Activity -> After finding the line that contains "t).free = s.free := rfl" in the entries below, retype it and every following line precisely, the last included.

Data ->
/-! ### `modPower` -/

@[simp] theorem modPower_pending (f : Power → Power) : (s.modPower f).pending = s.pending := rfl
@[simp] theorem modPower_free (f : Power → Power) : (s.modPower f).free = s.free := rfl
@[simp] theorem modPower_mem (f : Power → Power) : (s.modPower f).mem = s.mem := rfl
@[simp] theorem modPower_power (f : Power → Power) : (s.modPower f).power = f s.power := rfl
@[simp] theorem modPower_bat (f : Power → Power) : (s.modPower f).bat = s.bat := rfl
@[simp] theorem modPower_clk (f : Power → Power) : (s.modPower f).clk = s.clk := rfl
@[simp] theorem modPower_cfg (f : Power → Power) : (s.modPower f).cfg = s.cfg := rfl
@[simp] theorem modPower_table (f : Power → Power) : (s.modPower f).table = s.table := rfl
@[simp] theorem modPower_dueCount (f : Power → Power) : (s.modPower f).dueCount = s.dueCount := rfl
@[simp] theorem modPower_intake (f : Power → Power) : (s.modPower f).intake = s.intake := rfl
@[simp] theorem modPower_issue (f : Power → Power) : (s.modPower f).issue = s.issue := rfl
@[simp] theorem modPower_panel (f : Power → Power) : (s.modPower f).panel = s.panel := rfl
@[simp] theorem modPower_sel (f : Power → Power) : (s.modPower f).sel = s.sel := rfl
@[simp] theorem modPower_board (f : Power → Power) : (s.modPower f).board = s.board := rfl
@[simp] theorem modPower_act (f : Power → Power) : (s.modPower f).act = s.act := rfl
@[simp] theorem modPower_ann (f : Power → Power) : (s.modPower f).ann = s.ann := rfl
@[simp] theorem modPower_link (f : Power → Power) : (s.modPower f).link = s.link := rfl
@[simp] theorem modPower_path (f : Power → Power) : (s.modPower f).path = s.path := rfl
@[simp] theorem modPower_rep (f : Power → Power) : (s.modPower f).rep = s.rep := rfl
@[simp] theorem modPower_loader (f : Power → Power) : (s.modPower f).loader = s.loader := rfl
@[simp] theorem modPower_scrA (f : Power → Power) : (s.modPower f).scrA = s.scrA := rfl
@[simp] theorem modPower_scrB (f : Power → Power) : (s.modPower f).scrB = s.scrB := rfl

/-! ### `setTable` -/

@[simp] theorem setTable_pending (t : List Entry) : (s.setTable t).pending = s.pending := rfl
@[simp] theorem setTable_free (t : List Entry) : (s.setTable t).free = s.free := rfl
@[simp] theorem setTable_mem (t : List Entry) : (s.setTable t).mem = s.mem := rfl
@[simp] theorem setTable_power (t : List Entry) : (s.setTable t).power = s.power := rfl
@[simp] theorem setTable_bat (t : List Entry) : (s.setTable t).bat = s.bat := rfl
@[simp] theorem setTable_clk (t : List Entry) : (s.setTable t).clk = s.clk := rfl
@[simp] theorem setTable_cfg (t : List Entry) : (s.setTable t).cfg = s.cfg := rfl
@[simp] theorem setTable_table (t : List Entry) : (s.setTable t).table = t := rfl
@[simp] theorem setTable_dueCount (t : List Entry) : (s.setTable t).dueCount = s.dueCount := rfl
@[simp] theorem setTable_intake (t : List Entry) : (s.setTable t).intake = s.intake := rfl
@[simp] theorem setTable_issue (t : List Entry) : (s.setTable t).issue = s.issue := rfl
@[simp] theorem setTable_panel (t : List Entry) : (s.setTable t).panel = s.panel := rfl
@[simp] theorem setTable_sel (t : List Entry) : (s.setTable t).sel = s.sel := rfl
@[simp] theorem setTable_board (t : List Entry) : (s.setTable t).board = s.board := rfl
@[simp] theorem setTable_act (t : List Entry) : (s.setTable t).act = s.act := rfl
@[simp] theorem setTable_ann (t : List Entry) : (s.setTable t).ann = s.ann := rfl
@[simp] theorem setTable_link (t : List Entry) : (s.setTable t).link = s.link := rfl
@[simp] theorem setTable_path (t : List Entry) : (s.setTable t).path = s.path := rfl
@[simp] theorem setTable_rep (t : List Entry) : (s.setTable t).rep = s.rep := rfl
@[simp] theorem setTable_loader (t : List Entry) : (s.setTable t).loader = s.loader := rfl
@[simp] theorem setTable_scrA (t : List Entry) : (s.setTable t).scrA = s.scrA := rfl
@[simp] theorem setTable_scrB (t : List Entry) : (s.setTable t).scrB = s.scrB := rfl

Task answer ->
@[simp] theorem setTable_free (t : List Entry) : (s.setTable t).free = s.free := rfl
@[simp] theorem setTable_mem (t : List Entry) : (s.setTable t).mem = s.mem := rfl
@[simp] theorem setTable_power (t : List Entry) : (s.setTable t).power = s.power := rfl
@[simp] theorem setTable_bat (t : List Entry) : (s.setTable t).bat = s.bat := rfl
@[simp] theorem setTable_clk (t : List Entry) : (s.setTable t).clk = s.clk := rfl
@[simp] theorem setTable_cfg (t : List Entry) : (s.setTable t).cfg = s.cfg := rfl
@[simp] theorem setTable_table (t : List Entry) : (s.setTable t).table = t := rfl
@[simp] theorem setTable_dueCount (t : List Entry) : (s.setTable t).dueCount = s.dueCount := rfl
@[simp] theorem setTable_intake (t : List Entry) : (s.setTable t).intake = s.intake := rfl
@[simp] theorem setTable_issue (t : List Entry) : (s.setTable t).issue = s.issue := rfl
@[simp] theorem setTable_panel (t : List Entry) : (s.setTable t).panel = s.panel := rfl
@[simp] theorem setTable_sel (t : List Entry) : (s.setTable t).sel = s.sel := rfl
@[simp] theorem setTable_board (t : List Entry) : (s.setTable t).board = s.board := rfl
@[simp] theorem setTable_act (t : List Entry) : (s.setTable t).act = s.act := rfl
@[simp] theorem setTable_ann (t : List Entry) : (s.setTable t).ann = s.ann := rfl
@[simp] theorem setTable_link (t : List Entry) : (s.setTable t).link = s.link := rfl
@[simp] theorem setTable_path (t : List Entry) : (s.setTable t).path = s.path := rfl
@[simp] theorem setTable_rep (t : List Entry) : (s.setTable t).rep = s.rep := rfl
@[simp] theorem setTable_loader (t : List Entry) : (s.setTable t).loader = s.loader := rfl
@[simp] theorem setTable_scrA (t : List Entry) : (s.setTable t).scrA = s.scrA := rfl
@[simp] theorem setTable_scrB (t : List Entry) : (s.setTable t).scrB = s.scrB := rfl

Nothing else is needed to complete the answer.